世界の通貨のバランスを崩している中国・人民元

通貨安戦争が激しく行われている昨今、中でもとりわけ世界のお金のバランスを崩しているのが中国の人民元です。

なぜ、人民元が世界のお金のバランスを崩しているのか?

日本の場合は、「変動相場制」なので円がいくらになるかということはいつでも自由に決まります。

※変動相場制・・・需要と供給の関係で通貨の値がいつでも自由に動くこと。

アメリカドルにしてもユーロにしても、みんな変動相場制です。

変動相場制の円やドル、ユーロは買いたい人や売りたい人が自由に取引をしているので、通貨の価値が上がったり、下がったりするのです。

一方、中国は変動相場制ではありません。

中国は政府が管理する「管理変動相場制」です。そのため、わずかな範囲内でしか値が動きません。

人民元をいくらにするかということを政府や中国人民銀行(中国の中央銀行)が管理しているのです。

人民元はどれだけ売り買いの需要があっても、政府が価格が動く範囲を決めているため、価値は低いままです。

結果、人民元安は輸出で有利となり、中国は世界各国との貿易で大きな利益を上げているのです。
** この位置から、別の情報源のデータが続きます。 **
/-- The computed registers of the MTR page: STAT, accumulator counts and pulse state of the viewed set. -/
def State.mtrView (s : State) (a : Nat) : Option Word :=
  let off := a % 0x1000
  let acc := fun (j : Nat) (hi : Bool) =>
    let c := cntOf s.viewAcc j / 2 ^ 64
    some (word (if hi then c / 2 ^ 32 else c))
  if a = mtrSTAT then
    some (word ((s.rbit (regCTRL MTR.page) 0).toNat + s.sealed.toNat * 2 + (s.rbit (regCTRL MTR.page) 0 && !s.billingAdvances : Bool).toNat * 4
      + (s.rbit mtrSTAT 3).toNat * 8 + s.mtr.writing.isSome.toNat * 16 + s.mtr.corPending.toNat * 32
      + s.mtr.lastSlot.getD 0 * 2 ^ 8))
  else if a = MTR.PULSE_AC_CNT then some (word (cntOf s.viewSet.cnt 0))
  else if a = MTR.PULSE_DC_CNT then some (word (cntOf s.viewSet.cnt 1))
  else if a = MTR.PULSE_PEND then some (word (cntOf s.viewSet.pend 0 + cntOf s.viewSet.pend 1 * 65536))
  else if 0x100 ≤ off ∧ off < 0x150 then acc ((off - 0x100) / 8) (off % 8 = 4)
  else if 0x200 ≤ off ∧ off < 0x800 ∧ off % 0x20 < 0x10 then
    acc (10 + 2 * ((off - 0x200) / 0x20) + off % 0x20 / 8) (off % 8 = 4)
  else none

/-! ### The commands -/

/-- METERING_TICK (R185): the tick's samples taken and, while metering runs, metering tick m processed in tick m + 33; nothing
once an input loss is declared (R200). -/
def execMeteringTick (s : State) : Res State :=
  .next (if s.domainUp 1 ∧ s.domainUp 5 ∧ !s.pwr.pf then s.meteringTick else s)

/-- CYCLE_PUBLISH (R190): the cycle whose last metering tick has been processed is published. -/
def execCyclePublish (s : State) : Res State :=
  .next (match s.mtr.pubDue with
    | some c0 => if s.rbit (regCTRL MTR.page) 0 ∧ !s.pwr.pf then s.publish c0 else s
    | none => s)

/-- PW of a pulse output, and its output record. -/
def State.pulseWidth (s : State) (x : Nat) : Nat := if x = 0 then s.fld MTR.PULSE_PW 15 0 else s.fld MTR.PULSE_PW 31 16
def State.pulse (s : State) (x : Nat) : MtrPulse := Tab.get (fun _ => {}) s.mtr.pulses x

/-- PULSE_ON (R195): an output off for PW ticks with pend above 0 turns on. -/
def execPulseOn (x : Fin 2) (s : State) : Res State :=
  let p := s.pulse x
  let pend := cntOf s.mtrSet.pend x
  .next (if s.pulsesDriven ∧ !p.on ∧ p.edge + s.pulseWidth x ≤ s.rct.ticks ∧ 0 < pend then
      let t := s.modSet (fun m => { m with pend := setCnt m.pend x (pend - 1) })
      let t := t.modMtr (fun m => { m with
        pulses := Tab.put (fun _ => {}) m.pulses x { on := true, edge := s.rct.ticks, billing := s.billingAdvances } })
      if 1 < pend then t.raise MTR.page 7 else t
    else s)

/-- PULSE_OFF (R195): after PW ticks on, the output turns off and its pulse counts. -/
def execPulseOff (x : Fin 2) (s : State) : Res State :=
  let p := s.pulse x
  .next (if p.on ∧ p.edge + s.pulseWidth x ≤ s.rct.ticks then
      let up := fun (m : MtrSet) => { m with cnt := setCnt m.cnt x ((cntOf m.cnt x + 1) % 2 ^ 32) }
      let t := if p.billing then s.modMtr (fun m => { m with billing := up m.billing })
        else s.modMtr (fun m => { m with test := up m.test })
      t.modMtr (fun m => { m with
        pulses := Tab.put (fun _ => {}) m.pulses x { on := false, edge := s.rct.ticks, billing := p.billing } })
    else s)

/-- COR_REQ (R192): a write of COR_CTRL with REQ. -/
def execCorReq (req : Req) (s : State) : Res State := .next (s.busWrite req MTR.COR_CTRL 1 (corCtrlEff 1))

/-- COR_SWAP (R192): at the first metering tick with angle 0 after the request the banks exchange and g and ph are fixed
from the new one. -/
def execCorSwap (s : State) : Res State :=
  .next (if s.mtr.corPending ∧ s.rbit (regCTRL MTR.page) 0 ∧ angleOf s.meterNext = 0 then
      let t := (s.swapWin 0x50100000 0x50110000 0x1A00).modMtr (fun m => { m with corPending := false })
      ((t.setRbit MTR.COR_CTRL 0 false).fixCorrection).raise MTR.page 8
    else s)

/-- COR_COPY (R192): a write of COR_CTRL with COPY. -/
def execCorCopy (req : Req) (s : State) : Res State := .next (s.busWrite req MTR.COR_CTRL 2 (corCtrlEff 2))

/-- COR_COPY_DONE (R192): the shadow bank holds the active one. -/
def execCorCopyDone (s : State) : Res State :=
  .next (if s.mtr.copying then
      (s.copyWin 0x50110000 0x50100000 0x1A00).modMtr (fun m => { m with copying := false })
    else s)

/-- PERIODIC_COMMIT (R198): at C+1:34 the write of the billing set after C:4 095 begins. -/
def execPeriodicCommit (s : State) : Res State :=
  .next (match s.mtr.due with
    | some c => if s.mtr.writing.isNone ∧ !s.pwr.pf then s.startCommit c else s
    | none => s)

/-- COMMIT_WRITE_DONE (R198): the write in progress completes, or fails. -/
def execCommitWriteDone (ok : Bool) (s : State) : Res State := .next (s.finishCommit ok)

/-- METER_SEAL (R203): a write of 0x5EA1_0001 to SEAL. -/
def execMeterSeal (req : Req) (s : State) : Res State := .next (s.busWrite req MTR.SEAL 0x5EA10001 (sealEff 0x5EA10001))

/-- ACC_CLEAR_BILLING (R206): a write of ACC_CLEAR with a key and bit 0. -/
def execAccClearBilling (req : Req) (key : BitVec 16) (s : State) : Res State :=
  let v := word (key.toNat * 65536 + 1)
  .next (s.busWrite req MTR.ACC_CLEAR v (accClearEff v))

/-- ACC_CLEAR_TEST (R206): a write of ACC_CLEAR with a key and bit 1. -/
def execAccClearTest (req : Req) (key : BitVec 16) (s : State) : Res State :=
  let v := word (key.toNat * 65536 + 2)
  .next (s.busWrite req MTR.ACC_CLEAR v (accClearEff v))

/-- MTR_ENABLE (R184): a write of MTR.CTRL with bit 0 set or clear. -/
def execMtrEnable (req : Req) (on : Bool) (s : State) : Res State :=
  let v := word on.toNat
  .next (s.busWrite req (regCTRL MTR.page) v (mtrCtrlEff v))

end Sys2Proof.Machine
end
特に、アメリカとの貿易では中国は大きな利益を上げています。

そのため、アメリカは中国に対して「人民元を高くしろ」と言い続けていますが、中国は「人民元はゆっくり上げる」と答えるのみ。

というのも、中国としては人民元をいきなり全部自由にすると、人民元が一気に上がってしまうことを恐れているからです。

人民元が一気に上がると、中国の輸出品の値段が上がってしまうので、今までよりも中国の製品が売れなくなり、輸出にとってマイナスになります。

開発途上国は管理変動相場制が多い

自国の通貨を高くしたり、低くしたりできるのは中国でけではなく、いわゆる開発途上国と言われている経済が非常に弱い国はだいたい管理変動相場制をとっています。

というのも、開発途上国は経済力が強くないので、自国の通貨が安くなるよう管理することで、輸出量を増やして発展しようとしているからです。

ただし、中国はすでに発展して、開発途上国ではなくなっているというのが世界の見解です。

世界各国からしてみれば、人民元をもっと上げて世界の経済のバランスをとりたいと思っています。

しかし、中国は「人民元のことをよそからとやかく言われたくない。自分で決める。」と主張する一方です。